━━ INFORMATION ━━

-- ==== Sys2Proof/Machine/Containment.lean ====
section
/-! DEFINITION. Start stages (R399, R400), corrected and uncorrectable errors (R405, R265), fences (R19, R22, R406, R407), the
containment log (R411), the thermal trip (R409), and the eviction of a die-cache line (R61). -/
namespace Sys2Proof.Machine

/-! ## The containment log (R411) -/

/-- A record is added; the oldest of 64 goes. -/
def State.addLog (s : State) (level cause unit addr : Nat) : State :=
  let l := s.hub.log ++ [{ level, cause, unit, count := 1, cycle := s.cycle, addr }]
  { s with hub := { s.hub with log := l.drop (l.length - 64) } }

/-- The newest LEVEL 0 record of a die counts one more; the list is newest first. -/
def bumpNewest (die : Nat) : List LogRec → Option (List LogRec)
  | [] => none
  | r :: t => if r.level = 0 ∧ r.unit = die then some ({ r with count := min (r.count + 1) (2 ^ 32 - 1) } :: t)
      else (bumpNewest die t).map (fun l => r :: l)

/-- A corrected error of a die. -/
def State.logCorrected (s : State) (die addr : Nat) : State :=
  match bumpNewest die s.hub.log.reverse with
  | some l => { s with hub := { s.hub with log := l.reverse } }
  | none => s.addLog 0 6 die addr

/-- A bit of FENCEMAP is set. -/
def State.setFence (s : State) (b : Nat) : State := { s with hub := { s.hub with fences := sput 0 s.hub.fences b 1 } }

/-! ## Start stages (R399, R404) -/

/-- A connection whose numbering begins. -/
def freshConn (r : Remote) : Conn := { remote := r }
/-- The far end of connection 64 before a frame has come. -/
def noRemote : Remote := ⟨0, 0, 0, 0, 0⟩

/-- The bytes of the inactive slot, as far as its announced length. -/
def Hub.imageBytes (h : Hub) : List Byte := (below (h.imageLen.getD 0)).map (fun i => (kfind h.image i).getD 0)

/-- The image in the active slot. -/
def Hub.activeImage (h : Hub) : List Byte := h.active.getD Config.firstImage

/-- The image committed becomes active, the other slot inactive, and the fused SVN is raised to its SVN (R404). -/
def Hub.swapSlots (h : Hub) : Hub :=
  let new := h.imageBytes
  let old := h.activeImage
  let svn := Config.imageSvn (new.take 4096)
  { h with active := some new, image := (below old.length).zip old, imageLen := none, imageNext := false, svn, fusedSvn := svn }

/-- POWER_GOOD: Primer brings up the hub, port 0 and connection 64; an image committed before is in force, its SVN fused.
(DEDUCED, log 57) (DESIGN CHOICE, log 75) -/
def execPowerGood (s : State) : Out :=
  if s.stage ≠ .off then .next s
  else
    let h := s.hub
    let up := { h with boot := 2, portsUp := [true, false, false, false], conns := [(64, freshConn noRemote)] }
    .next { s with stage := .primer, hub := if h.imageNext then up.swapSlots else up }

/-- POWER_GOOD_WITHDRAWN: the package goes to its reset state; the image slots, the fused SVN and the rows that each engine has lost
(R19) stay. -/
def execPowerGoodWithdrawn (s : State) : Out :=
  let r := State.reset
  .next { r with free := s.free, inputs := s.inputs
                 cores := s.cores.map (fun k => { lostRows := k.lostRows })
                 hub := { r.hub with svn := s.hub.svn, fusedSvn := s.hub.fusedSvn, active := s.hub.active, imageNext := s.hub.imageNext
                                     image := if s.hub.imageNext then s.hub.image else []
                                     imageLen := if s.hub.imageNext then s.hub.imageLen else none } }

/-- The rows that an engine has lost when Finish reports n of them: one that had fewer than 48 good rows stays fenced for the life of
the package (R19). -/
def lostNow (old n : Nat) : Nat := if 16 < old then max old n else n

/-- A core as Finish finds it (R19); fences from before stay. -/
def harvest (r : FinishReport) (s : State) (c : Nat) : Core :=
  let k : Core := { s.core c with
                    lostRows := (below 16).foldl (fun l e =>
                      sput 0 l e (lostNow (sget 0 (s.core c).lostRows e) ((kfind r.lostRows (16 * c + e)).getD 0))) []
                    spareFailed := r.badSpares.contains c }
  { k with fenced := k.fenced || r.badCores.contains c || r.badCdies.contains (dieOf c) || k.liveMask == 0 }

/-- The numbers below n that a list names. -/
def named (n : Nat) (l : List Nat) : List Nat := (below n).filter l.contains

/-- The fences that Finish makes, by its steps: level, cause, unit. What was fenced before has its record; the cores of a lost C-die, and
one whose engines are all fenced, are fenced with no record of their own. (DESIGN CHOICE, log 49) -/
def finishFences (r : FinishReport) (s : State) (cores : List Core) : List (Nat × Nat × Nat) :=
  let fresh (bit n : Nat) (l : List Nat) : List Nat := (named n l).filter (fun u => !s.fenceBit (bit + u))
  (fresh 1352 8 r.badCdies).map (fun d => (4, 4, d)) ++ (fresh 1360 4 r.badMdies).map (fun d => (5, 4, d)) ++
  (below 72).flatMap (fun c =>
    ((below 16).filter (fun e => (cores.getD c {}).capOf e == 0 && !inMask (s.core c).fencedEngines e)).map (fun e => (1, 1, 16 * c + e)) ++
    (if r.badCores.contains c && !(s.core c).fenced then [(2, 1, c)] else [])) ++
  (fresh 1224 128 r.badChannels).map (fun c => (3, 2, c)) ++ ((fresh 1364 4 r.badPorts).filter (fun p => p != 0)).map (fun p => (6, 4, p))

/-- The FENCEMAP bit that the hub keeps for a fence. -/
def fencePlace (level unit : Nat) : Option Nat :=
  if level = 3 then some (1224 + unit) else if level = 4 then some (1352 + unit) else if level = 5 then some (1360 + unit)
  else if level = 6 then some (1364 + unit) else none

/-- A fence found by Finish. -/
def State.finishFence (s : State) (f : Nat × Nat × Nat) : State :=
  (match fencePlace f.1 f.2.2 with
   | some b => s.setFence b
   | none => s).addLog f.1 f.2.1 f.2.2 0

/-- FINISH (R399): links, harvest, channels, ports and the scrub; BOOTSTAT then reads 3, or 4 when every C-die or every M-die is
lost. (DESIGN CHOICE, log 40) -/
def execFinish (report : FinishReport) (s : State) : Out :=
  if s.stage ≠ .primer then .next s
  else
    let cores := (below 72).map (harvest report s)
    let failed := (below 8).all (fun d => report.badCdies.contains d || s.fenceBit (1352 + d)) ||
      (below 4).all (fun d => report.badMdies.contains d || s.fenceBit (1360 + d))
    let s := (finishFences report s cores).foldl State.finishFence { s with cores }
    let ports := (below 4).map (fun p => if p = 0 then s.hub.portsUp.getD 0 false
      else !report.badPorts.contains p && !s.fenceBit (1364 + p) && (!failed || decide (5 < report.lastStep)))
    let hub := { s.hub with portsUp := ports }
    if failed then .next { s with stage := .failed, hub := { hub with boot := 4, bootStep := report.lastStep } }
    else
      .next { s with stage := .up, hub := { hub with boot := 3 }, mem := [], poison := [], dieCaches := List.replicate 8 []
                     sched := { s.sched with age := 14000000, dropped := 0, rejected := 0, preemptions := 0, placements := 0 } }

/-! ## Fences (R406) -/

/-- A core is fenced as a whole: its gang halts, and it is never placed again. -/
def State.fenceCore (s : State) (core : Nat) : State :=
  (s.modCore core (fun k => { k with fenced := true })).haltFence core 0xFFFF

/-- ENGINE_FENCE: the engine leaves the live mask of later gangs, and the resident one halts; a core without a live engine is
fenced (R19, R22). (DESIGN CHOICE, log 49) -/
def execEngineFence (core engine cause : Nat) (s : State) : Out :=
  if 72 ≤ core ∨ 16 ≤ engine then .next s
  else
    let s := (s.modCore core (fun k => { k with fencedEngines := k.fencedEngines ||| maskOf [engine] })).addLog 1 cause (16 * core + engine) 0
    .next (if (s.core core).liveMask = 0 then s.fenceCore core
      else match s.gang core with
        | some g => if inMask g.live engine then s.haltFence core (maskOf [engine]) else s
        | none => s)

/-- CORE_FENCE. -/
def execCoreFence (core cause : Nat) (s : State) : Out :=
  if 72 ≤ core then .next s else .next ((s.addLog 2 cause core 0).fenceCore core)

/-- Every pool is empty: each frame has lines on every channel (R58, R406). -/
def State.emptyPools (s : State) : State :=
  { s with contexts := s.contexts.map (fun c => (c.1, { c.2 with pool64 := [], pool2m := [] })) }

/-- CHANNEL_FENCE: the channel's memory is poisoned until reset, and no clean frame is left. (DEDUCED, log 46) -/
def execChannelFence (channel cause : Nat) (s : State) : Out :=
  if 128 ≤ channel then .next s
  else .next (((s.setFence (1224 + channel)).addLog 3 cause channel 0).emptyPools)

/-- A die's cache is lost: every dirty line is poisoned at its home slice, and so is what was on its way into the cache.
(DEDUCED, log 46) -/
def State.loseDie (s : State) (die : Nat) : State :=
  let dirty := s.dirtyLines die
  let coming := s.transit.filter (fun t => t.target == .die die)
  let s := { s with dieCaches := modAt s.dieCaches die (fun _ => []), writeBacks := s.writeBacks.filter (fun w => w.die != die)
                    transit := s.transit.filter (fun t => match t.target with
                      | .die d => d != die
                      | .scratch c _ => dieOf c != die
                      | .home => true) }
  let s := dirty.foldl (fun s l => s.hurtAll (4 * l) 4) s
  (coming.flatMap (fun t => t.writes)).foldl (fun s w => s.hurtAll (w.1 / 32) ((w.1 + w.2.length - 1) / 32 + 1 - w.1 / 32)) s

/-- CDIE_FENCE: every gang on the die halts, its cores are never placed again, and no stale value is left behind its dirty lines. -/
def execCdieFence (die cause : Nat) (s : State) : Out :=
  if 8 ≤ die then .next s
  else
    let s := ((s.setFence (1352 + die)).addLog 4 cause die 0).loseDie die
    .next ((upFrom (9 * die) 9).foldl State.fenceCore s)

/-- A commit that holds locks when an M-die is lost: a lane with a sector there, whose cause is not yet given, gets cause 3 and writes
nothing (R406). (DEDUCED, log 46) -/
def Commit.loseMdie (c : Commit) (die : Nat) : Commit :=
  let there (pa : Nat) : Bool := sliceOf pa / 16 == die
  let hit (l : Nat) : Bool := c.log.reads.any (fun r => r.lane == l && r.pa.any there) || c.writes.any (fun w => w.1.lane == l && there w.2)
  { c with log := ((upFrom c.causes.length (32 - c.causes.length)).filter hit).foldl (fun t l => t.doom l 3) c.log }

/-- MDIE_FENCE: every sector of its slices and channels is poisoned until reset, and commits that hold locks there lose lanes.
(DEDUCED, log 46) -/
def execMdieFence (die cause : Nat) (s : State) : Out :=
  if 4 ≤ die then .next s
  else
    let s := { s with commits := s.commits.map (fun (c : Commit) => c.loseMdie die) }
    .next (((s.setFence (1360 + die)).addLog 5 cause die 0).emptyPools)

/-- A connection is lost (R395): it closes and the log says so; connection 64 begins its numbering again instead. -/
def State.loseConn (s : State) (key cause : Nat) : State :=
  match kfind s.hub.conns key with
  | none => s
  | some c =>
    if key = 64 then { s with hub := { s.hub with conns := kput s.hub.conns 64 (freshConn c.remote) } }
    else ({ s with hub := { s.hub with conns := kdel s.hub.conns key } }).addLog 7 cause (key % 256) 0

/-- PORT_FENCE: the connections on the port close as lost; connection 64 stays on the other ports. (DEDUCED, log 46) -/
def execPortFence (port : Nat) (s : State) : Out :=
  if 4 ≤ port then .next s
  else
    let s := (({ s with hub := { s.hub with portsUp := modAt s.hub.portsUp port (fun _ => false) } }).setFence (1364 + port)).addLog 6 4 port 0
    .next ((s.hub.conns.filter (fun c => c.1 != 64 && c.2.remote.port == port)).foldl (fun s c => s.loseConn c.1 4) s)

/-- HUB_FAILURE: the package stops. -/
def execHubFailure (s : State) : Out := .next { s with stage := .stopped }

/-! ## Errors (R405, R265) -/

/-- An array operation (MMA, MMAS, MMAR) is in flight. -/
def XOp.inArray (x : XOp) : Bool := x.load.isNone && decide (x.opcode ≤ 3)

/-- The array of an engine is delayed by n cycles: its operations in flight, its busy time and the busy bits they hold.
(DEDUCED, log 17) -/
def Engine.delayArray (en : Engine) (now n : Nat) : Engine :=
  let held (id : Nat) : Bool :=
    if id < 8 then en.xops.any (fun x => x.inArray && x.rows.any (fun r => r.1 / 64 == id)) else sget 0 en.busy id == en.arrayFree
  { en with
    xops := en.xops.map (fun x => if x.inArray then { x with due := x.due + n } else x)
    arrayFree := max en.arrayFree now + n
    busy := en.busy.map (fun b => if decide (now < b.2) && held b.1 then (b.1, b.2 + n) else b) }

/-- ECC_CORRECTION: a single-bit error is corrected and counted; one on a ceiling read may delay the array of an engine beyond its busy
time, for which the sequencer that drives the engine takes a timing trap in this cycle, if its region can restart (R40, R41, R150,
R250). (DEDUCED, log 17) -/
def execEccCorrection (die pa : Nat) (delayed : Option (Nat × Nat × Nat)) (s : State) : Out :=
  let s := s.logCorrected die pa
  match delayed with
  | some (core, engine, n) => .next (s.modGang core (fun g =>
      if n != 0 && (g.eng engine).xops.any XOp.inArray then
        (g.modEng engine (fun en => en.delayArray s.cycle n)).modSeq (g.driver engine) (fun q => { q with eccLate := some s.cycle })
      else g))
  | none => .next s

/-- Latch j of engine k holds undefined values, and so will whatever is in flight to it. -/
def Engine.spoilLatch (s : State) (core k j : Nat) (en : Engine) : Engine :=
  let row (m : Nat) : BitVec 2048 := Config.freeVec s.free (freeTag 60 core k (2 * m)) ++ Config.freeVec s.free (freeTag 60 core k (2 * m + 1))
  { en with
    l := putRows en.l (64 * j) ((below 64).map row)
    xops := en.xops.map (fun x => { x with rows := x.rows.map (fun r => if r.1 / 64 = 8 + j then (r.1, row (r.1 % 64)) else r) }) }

━━━

DIRECTIONS: Above are the entries. Copy exactly the part that opens with the line containing "def execPortFence (port" and closes with the line containing "(R405, R265) -/", and no more.

OUTPUT BELOW:
def execPortFence (port : Nat) (s : State) : Out :=
  if 4 ≤ port then .next s
  else
    let s := (({ s with hub := { s.hub with portsUp := modAt s.hub.portsUp port (fun _ => false) } }).setFence (1364 + port)).addLog 6 4 port 0
    .next ((s.hub.conns.filter (fun c => c.1 != 64 && c.2.remote.port == port)).foldl (fun s c => s.loseConn c.1 4) s)

/-- HUB_FAILURE: the package stops. -/
def execHubFailure (s : State) : Out := .next { s with stage := .stopped }

/-! ## Errors (R405, R265) -/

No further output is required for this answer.